Stored items.
-- ==== Sys2Proof/Proofs/Tidying.lean ====
section
/-! What replanning and the closing, dropping and marking of transfer records do beside the plans: entries lose records, RETIRING ones
become FREE with their WITHDRAWs returned, records are marked or gone, and stream statuses follow (R15, R16, R68, R128, R141). -/

namespace Sys2Proof.Machine

/-! ## The relation -/

/-- An entry that has lost records but, when it is RETIRING, its last; or that was RETIRING and has become FREE with the last of them
(R15). -/
def Entry.Tidied (x y : Entry) : Prop :=
  (y.inUse ≤ x.inUse ∧ (x.state = .retiring → y.inUse = 0 → x.inUse = 0) ∧ y = { x with inUse := y.inUse }) ∨
    (x.state = .retiring ∧ y = x.freedAs x.fault)

theorem Entry.Tidied.refl (x : Entry) : x.Tidied x := .inl ⟨le_refl _, fun _ => id, rfl⟩

theorem Entry.Tidied.trans {x y z : Entry} (h : x.Tidied y) (k : y.Tidied z) : x.Tidied z := by
  rcases h with ⟨less, last, same⟩ | ⟨retiring, freed⟩
  · rcases k with ⟨less', last', same'⟩ | ⟨retiring', freed'⟩
    · have state : y.state = x.state := by rw [same]
      exact .inl ⟨less'.trans less, fun r n => last r (last' (state.trans r) n), by rw [same', same]⟩
    · rw [same] at retiring' freed'
      exact .inr ⟨retiring', freed'⟩
  · rcases k with ⟨less', -, same'⟩ | ⟨retiring', -⟩
    · refine .inr ⟨retiring, ?_⟩
      rw [freed] at less' same'
      have none : z.inUse = 0 := Nat.le_zero.1 less'
      rw [same', none]; rfl
    · rw [freed] at retiring'; cases retiring'

/-- A FREE entry stays FREE. -/
theorem Entry.Tidied.free {x y : Entry} (h : x.Tidied y) (k : x.state = .free) : y.state = .free := by
  rcases h with ⟨-, -, same⟩ | ⟨retiring, -⟩
  · rw [same]; exact k
  · rw [k] at retiring; cases retiring

/-- An entry not RETIRING keeps all but its in-use count. -/
theorem Entry.Tidied.kept {x y : Entry} (h : x.Tidied y) (k : x.state ≠ .retiring) : y = { x with inUse := y.inUse } :=
  (h.resolve_right fun q => k q.1).2.2

/-- An entry just freed stays so. -/
theorem Entry.Tidied.freedAs {x y : Entry} {fault : FaultCause} (h : (x.freedAs fault).Tidied y) : y = x.freedAs fault := by
  rcases h with ⟨less, -, same⟩ | ⟨retiring, -⟩
  · rw [same, Nat.le_zero.1 less]; rfl
  · cases retiring

/-- The WITHDRAW of a RETIRING entry, with what its slot is held for. -/
def Device.Withdrawal (d : Device) (i : CatIndex) (slot : Slot) (h : HeldSlot) : Prop :=
  (d.entry i).state = .retiring ∧ (d.entry i).pendingSlot = some slot ∧ d.port.held[slot] = some h

/-- A record without its abandon mark. -/
def TransferRecord.unmarked (r : TransferRecord) : TransferRecord := { r with marked := false }

/-- A part with transfer records closed: entries have lost records, and WITHDRAWs have been returned for those freed with their last. -/
structure Device.Closes (d e : Device) : Prop where
  held : e.port.held = d.port.held
  entry : ∀ i, (d.entry i).Tidied (e.entry i)
  out : ∀ p ∈ e.outbox, p ∈ d.outbox ∨ p.isRewrite = true ∨
    ∃ i slot h, d.Withdrawal i slot h ∧ (e.entry i).state = .free ∧ p = .slotReturn (returnFor slot .done .done 0 h)
  grows : d.outbox ⊆ e.outbox
  freed : ∀ i slot h, d.Withdrawal i slot h → (e.entry i).state = .free →
    .slotReturn (returnFor slot .done .done 0 h) ∈ e.outbox

/-- A part with records closed, dropped and marked, and plans and statuses changed. -/
structure Device.Tidied (d e : Device) : Prop extends Device.Closes d e where
  records : ∀ (a : Addr), ∀ r ∈ (e.transfers a).records,
    ∃ q ∈ (d.transfers a).records, q.unmarked = r.unmarked ∧ (q.marked = true → r.marked = true)
  cells : ∀ (a : Addr) s, (e.record a).cell s = { (d.record a).cell s with status := ((e.record a).cell s).status }

namespace Device.Closes

variable {c d e : Device}

theorem refl (d : Device) : d.Closes d where
  held := rfl
  entry := fun _ => .refl _
  out := fun _ h => .inl h
  grows := fun _ h => h
  freed := fun i slot h w k => by rw [w.1] at k; cases k

theorem trans (h : c.Closes d) (k : d.Closes e) : c.Closes e where
  held := k.held.trans h.held
  entry := fun i => (h.entry i).trans (k.entry i)
  out := fun p hp => by
    rcases k.out p hp with hp | hp | ⟨i, slot, x, ⟨retiring, pending, held⟩, free, hp⟩
    · exact (h.out p hp).imp_right (·.imp_right fun ⟨i, slot, x, w, free, same⟩ => ⟨i, slot, x, w, (k.entry i).free free, same⟩)
    · exact .inr (.inl hp)
    · refine .inr (.inr ⟨i, slot, x, ?_, free, hp⟩)
      rcases h.entry i with ⟨-, -, same⟩ | ⟨-, freed⟩
      · rw [same] at retiring pending
        exact ⟨retiring, pending, h.held ▸ held⟩
      · rw [freed] at retiring; cases retiring
  grows := fun p hp => k.grows (h.grows hp)
  freed := fun i slot x w free => by
    rcases h.entry i with ⟨-, -, same⟩ | ⟨-, freed⟩
    · refine k.freed i slot x ⟨?_, ?_, h.held.symm ▸ w.2.2⟩ free
      · rw [same]; exact w.1
      · rw [same]; exact w.2.1
    · exact k.grows (h.freed i slot x w (by rw [freed]; rfl))

theorem foldl {α : Type} {f : Device → α → Device} (l : List α) (hf : ∀ d x, Device.Closes d (f d x)) (h : c.Closes d) :
    c.Closes (l.foldl f d) := by
  induction l generalizing d with
  | nil => exact h
  | cons x l ih => exact ih (h.trans (hf d x))

theorem ite {p : Prop} [Decidable p] {x y : Device} (h : p → c.Closes x) (k : ¬p → c.Closes y) : c.Closes (if p then x else y) := by
  split
  · exact h ‹_›
  · exact k ‹_›

/-- The entries and the held slots as before, what is handed over grown by rewritings. -/
theorem of_same (held : e.port.held = d.port.held) (cat : e.cat = d.cat)
    (out : ∃ l, e.outbox = d.outbox ++ l ∧ ∀ p ∈ l, p.isRewrite = true) : d.Closes e where
  held := held
  entry := fun i => by
    have : e.entry i = d.entry i := by rw [Device.entry, cat]; rfl
    rw [this]; exact .refl _
  out := fun p hp => by
    obtain ⟨l, same, rewrites⟩ := out
    rw [same] at hp
    exact (List.mem_append.1 hp).imp id fun k => .inl (rewrites p k)
  grows := by
    obtain ⟨l, same, -⟩ := out
    rw [same]; exact List.subset_append_left _ _
  freed := fun i slot h w k => by
    have : e.entry i = d.entry i := by rw [Device.entry, cat]; rfl
    rw [this, w.1] at k; cases k

end Device.Closes

namespace Device.Tidied

variable {c d e : Device}

theorem refl (d : Device) : d.Tidied d :=
  { Device.Closes.refl d with records := fun _ r hr => ⟨r, hr, rfl, id⟩, cells := fun _ _ => rfl }

theorem trans (h : c.Tidied d) (k : d.Tidied e) : c.Tidied e :=
  { h.toCloses.trans k.toCloses with
    records := fun a r hr => by
      obtain ⟨q, hq, same, mark⟩ := k.records a r hr
      obtain ⟨p, hp, same', mark'⟩ := h.records a q hq
      exact ⟨p, hp, same'.trans same, mark ∘ mark'⟩
    cells := fun a s => by rw [k.cells a s, h.cells a s] }

theorem foldl {α : Type} {f : Device → α → Device} (l : List α) (hf : ∀ d x, Device.Tidied d (f d x)) (h : c.Tidied d) :
    c.Tidied (l.foldl f d) := by
  induction l generalizing d with
  | nil => exact h
  | cons x l ih => exact ih (h.trans (hf d x))

theorem ite {p : Prop} [Decidable p] {x y : Device} (h : p → c.Tidied x) (k : ¬p → c.Tidied y) : c.Tidied (if p then x else y) := by
  split
  · exact h ‹_›
  · exact k ‹_›

/-- The entries and records as before, what is handed over grown by rewritings. -/
theorem of_same (held : e.port.held = d.port.held) (cat : e.cat = d.cat) (xfr : e.xfr = d.xfr)
    (out : ∃ l, e.outbox = d.outbox ++ l ∧ ∀ p ∈ l, p.isRewrite = true)
    (cells : ∀ (a : Addr) s, (e.record a).cell s = { (d.record a).cell s with status := ((e.record a).cell s).status }) : d.Tidied e :=
  { Device.Closes.of_same held cat out with
    records := fun a r hr => ⟨r, by rw [Device.transfers, xfr] at hr; exact hr, rfl, id⟩
    cells }

end Device.Tidied

variable {d e : Device}

theorem Device.Tidied.rejects (h : d.Tidied e) (a : Addr) (s : Stream) :
    ((e.record a).cell s).rejects = ((d.record a).cell s).rejects := by rw [h.cells a s]
theorem Device.Tidied.hold (h : d.Tidied e) (a : Addr) (s : Stream) : ((e.record a).cell s).hold = ((d.record a).cell s).hold := by
  rw [h.cells a s]

/-! ## The operations -/


/-- A record changed in its statuses, as far as its streams go. -/
theorem Device.tidied_setRecord {a : Addr} {r : ValRecord}
    (h : ∀ s, r.cell s = { (d.record a).cell s with status := (r.cell s).status }) : d.Tidied (d.setRecord a r) := by
  refine .of_same rfl rfl rfl ⟨_, rfl, fun p hp => by rw [(mem_rewriteOf.1 hp).2]; rfl⟩ fun b s => ?_
  rw [Device.record_setRecord]
  split
  · subst b; exact h s
  · rfl

theorem Device.tidied_putRecord {a : Addr} {r : ValRecord}
    (h : ∀ s, r.cell s = { (d.record a).cell s with status := (r.cell s).status }) : d.Tidied (d.putRecord a r) := by
  refine .of_same rfl rfl rfl ⟨[], (List.append_nil _).symm, by simp⟩ fun b s => ?_
  rw [Device.record_putRecord]
  split
  · subst b; exact h s
  · rfl

theorem ValRecord.cell_setStatus (r : ValRecord) (s t : Stream) (st : StreamStatus) :
    (r.setStatus s st).cell t = { r.cell t with status := ((r.setStatus s st).cell t).status } := by
  rw [ValRecord.setStatus, ValRecord.cell_setCell]
  split
  · subst t; rfl
  · rfl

ASSIGNMENT. Across the records above, tally the lines that contain "none" and give the result as a number alone.

EXERCISE RESPONSE. 2